Sightsong

自縄自縛日記

斎藤環『生き延びるためのラカン』

2012-06-15 10:53:02 | 思想・文学

斎藤環『生き延びるためのラカン』(ちくま文庫、原著2006年)を読む。

先日、はじめてジャック・ラカンの著作に触れ、単純なようでいて、何だかよくわからず、もやもやしていたのだ。わたしも御多分に洩れず、フロイトやユングを多少読みかじったことはあっても、あとは、すぐに忘れてしまう概説書のみ。確か、大学生のころに読んだ岸田秀の何かの本で、解り難い文章を書いて威張っているとラカンを罵倒していたこともあって、自分には無縁な存在かなと決めつけていた。

それで、これも入門書。しかし、「日本一わかりやすいラカン入門」を自称していることもあって、難しいことを、ベタに、饒舌に、語っている。分野は違うが、わたしも難しいことをいつも小難しく書いたり話したりしてしまい、顰蹙を買っている。これはなかなか勇気の要ることで、自分への教訓にもなった。

一方で、解りやすい雰囲気をまとって、ウソを述べる人も少なくない(環境問題でも、社会問題でも)。誰とは言わないが、そういう人がウケることが多い。国防問題や領土問題を単純なストーリー仕立てにする人が、偏狭なナショナリスト(と、その予備軍たるたくさんの人)に奉られ、下手をすると為政者や大臣にまでなってしまう。環境問題を陰謀論仕立てにする人が、なぜかリベラル層に受け、折角の社会を変える力を別のベクトルに変えてしまう。腹立たしいことだ。

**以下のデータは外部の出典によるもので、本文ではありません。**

-- ==== Sys2Proof/Laws/KeptOps.lean ====
section
/-! SUPPORT. What each shared operation keeps. -/

set_option Elab.async false
set_option linter.unusedTactic false
set_option linter.unreachableTactic false
set_option linter.unusedVariables false
set_option linter.tactic.unusedName false

namespace Sys2Proof.Machine
open Sys2Proof

theorem State.setReg_kept {z s : State} {o : Nat} {v : Word}
    (hs : Kept z s) : Kept z (State.setReg s o v) :=
  hs.framed (State.setReg_framed (List.Subset.refl _) (Framed.refl _))

theorem State.event_kept {z s : State} {o : Nat} {n : Nat}
    (hs : Kept z s) : Kept z (State.event s o n) :=
  hs.framed (State.event_framed (List.Subset.refl _) (Framed.refl _))

theorem State.count_kept {z s : State} {o : Nat} {n : Nat}
    (hs : Kept z s) : Kept z (State.count s o n) :=
  hs.framed (State.count_framed (List.Subset.refl _) (Framed.refl _))

theorem State.setField_kept {z s : State} {o : Nat} {hi : Nat} {lo : Nat} {v : Nat}
    (hs : Kept z s) : Kept z (State.setField s o hi lo v) :=
  hs.framed (State.setField_framed (List.Subset.refl _) (Framed.refl _))

theorem State.setPair_kept {z s : State} {lo : Nat} {hi : Nat} {v : Nat}
    (hs : Kept z s) : Kept z (State.setPair s lo hi v) :=
  hs.framed (State.setPair_framed (List.Subset.refl _) (Framed.refl _))

theorem State.setBoth_kept {z s : State} {o : Die → Nat} {v : Word}
    (hs : Kept z s) : Kept z (State.setBoth s o v) :=
  hs.framed (State.setBoth_framed (List.Subset.refl _) (Framed.refl _))

theorem State.advance_kept {z s : State} {t : Nat}
    (hs : Kept z s) : Kept z (State.advance s t) :=
  hs.framed (State.advance_framed (List.Subset.refl _) (Framed.refl _))

theorem State.freeWord_kept {z s : State} 
    (hs : Kept z s) : Kept z (State.freeWord s).2 :=
  hs.framed (State.freeWord_framed (List.Subset.refl _) (Framed.refl _))

theorem State.freeWord_kept_eq {z s tt : State} {pr : Word} 
    (he : (State.freeWord s) = (pr, tt)) (hs : Kept z s) : Kept z tt := by
  have := State.freeWord_kept hs
  rw [he] at this; exact this

theorem State.freeBytes_kept {z s : State} {q0 : Nat}
    (hs : Kept z s) : Kept z (State.freeBytes s q0).2 :=
  hs.framed (State.freeBytes_framed (List.Subset.refl _) (Framed.refl _))

theorem State.freeBytes_kept_eq {z s tt : State} {pr : List Byte} {q0 : Nat}
    (he : (State.freeBytes s q0) = (pr, tt)) (hs : Kept z s) : Kept z tt := by
  have := State.freeBytes_kept (q0 := q0) hs
  rw [he] at this; exact this

theorem State.emit_kept {z s : State} {o : Output}
    (hs : Kept z s) : Kept z (State.emit s o) :=
  hs.framed (State.emit_framed (List.Subset.refl _) (Framed.refl _))

theorem State.irq_kept {z s : State} {v : Nat}
    (hs : Kept z s) : Kept z (State.irq s v) :=
  hs.framed (State.irq_framed (List.Subset.refl _) (Framed.refl _))

theorem State.storeWin_kept {z s : State} {d : Die} {o : Nat} {data : List Byte}
    (hs : Kept z s) : Kept z (State.storeWin s d o data) := by
  unfold State.storeWin
  repeat' (first
    | with_reducible assumption
    | with_reducible refine State.store_kept ?_)

theorem State.tallyPush_kept {z s : State} {sev : Nat} {code : Nat} {source : Nat} {data : List Byte}
    (hs : Kept z s) : Kept z (State.tallyPush s sev code source data) :=
  hs.framed (State.tallyPush_framed (List.Subset.refl _) (Framed.refl _))

theorem State.sortTally_kept {z s : State}
    (hs : Kept z s) : Kept z (State.sortTally s) :=
  hs.framed (State.sortTally_framed (List.Subset.refl _) (Framed.refl _))

theorem State.tallyLost_kept {z s : State}
    (hs : Kept z s) : Kept z (State.tallyLost s) :=
  hs.framed (State.tallyLost_framed (List.Subset.refl _) (Framed.refl _))

theorem State.spendToken_kept {z s : State} {sev : Nat}
    (hs : Kept z s) : Kept z (State.spendToken s sev) :=
  hs.framed (State.spendToken_framed (List.Subset.refl _) (Framed.refl _))

theorem State.stage_kept {z s : State} {sev : Nat} {code : Nat} {source : Nat} {data : List Byte}
    (hs : Kept z s) : Kept z (State.stage s sev code source data) :=
  hs.framed (State.stage_framed (List.Subset.refl _) (Framed.refl _))

theorem State.log_kept {z s : State} {sev : Nat} {code : Nat} {source : Nat} {data : List Byte}
    (hs : Kept z s) : Kept z (State.log s sev code source data) :=
  hs.framed (State.log_framed (List.Subset.refl _) (Framed.refl _))

theorem State.result_kept {z s : State} {code : Nat} {reason : Nat}
    (hs : Kept z s) : Kept z (State.result s code reason) :=
  hs.framed (State.result_framed (List.Subset.refl _) (Framed.refl _))

theorem State.dropTickOut_kept {z s : State}
    (hs : Kept z s) : Kept z (State.dropTickOut s) :=
  hs.framed (State.dropTickOut_framed (List.Subset.refl _) (Framed.refl _))

theorem State.sendTrain_kept {z s : State} {p_ : Nat}
    (hs : Kept z s) : Kept z (State.sendTrain s p_) :=
  hs.framed (State.sendTrain_framed (List.Subset.refl _) (Framed.refl _))

theorem State.sendTrains_kept {z s : State} 
    (hs : Kept z s) : Kept z (State.sendTrains s) :=
  hs.framed (State.sendTrains_framed (List.Subset.refl _) (Framed.refl _))

theorem State.retrainDown_kept {z s : State} 
    (hs : Kept z s) : Kept z (State.retrainDown s) :=
  hs.framed (State.retrainDown_framed (List.Subset.refl _) (Framed.refl _))

theorem State.invalid_kept {z s : State} {code : Nat}
    (hs : Kept z s) : Kept z (State.invalid s code) :=
  hs.framed (State.invalid_framed (List.Subset.refl _) (Framed.refl _))

theorem State.mapChan_kept {z s : State} {i_ : Nat} {f : Chan → Chan}
    (hs : Kept z s) : Kept z (State.mapChan s i_ f) :=
  hs.framed (State.mapChan_framed (List.Subset.refl _) (Framed.refl _))

theorem State.formRecord_kept {z s : State} {b : RecordBody}
    (hs : Kept z s) : Kept z (State.formRecord s b) :=
  hs.framed (State.formRecord_framed (List.Subset.refl _) (Framed.refl _))

theorem State.writeInvalid_kept {z s : State} {reason : Nat}
    (hs : Kept z s) : Kept z (State.writeInvalid s reason) :=
  hs.framed (State.writeInvalid_framed (List.Subset.refl _) (Framed.refl _))

theorem State.settleFences_kept {z s : State}
    (hs : Kept z s) : Kept z (State.settleFences s) :=
  hs.framed (State.settleFences_framed (List.Subset.refl _) (Framed.refl _))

閑話休題、と言いつつ、興味がある人はこの本を読めばよいのだ。勿論、違和感やすっきりしない点は多いが、そうでなければならない。

著者も言っている。あまりにもわかりやすいものはクセモノで、特権階級を持ってしまったり、カルト宗教にハマったりする。ラカンの魅力は、わかったと思ってもさらに永遠に続く解り難さである、と。そして、人間は愚かだからこそ人間であるのだ、と。

ジル・ドゥルーズが、『ディアローグ』のなかで、フロイトの精神分析を批判し、これは権力としての硬直した作動配列(アジャンスマン)に過ぎない、私たちは絶えず新しい作動配列を創り続けなければならぬと説いていたが、そうでもないと思えてきた。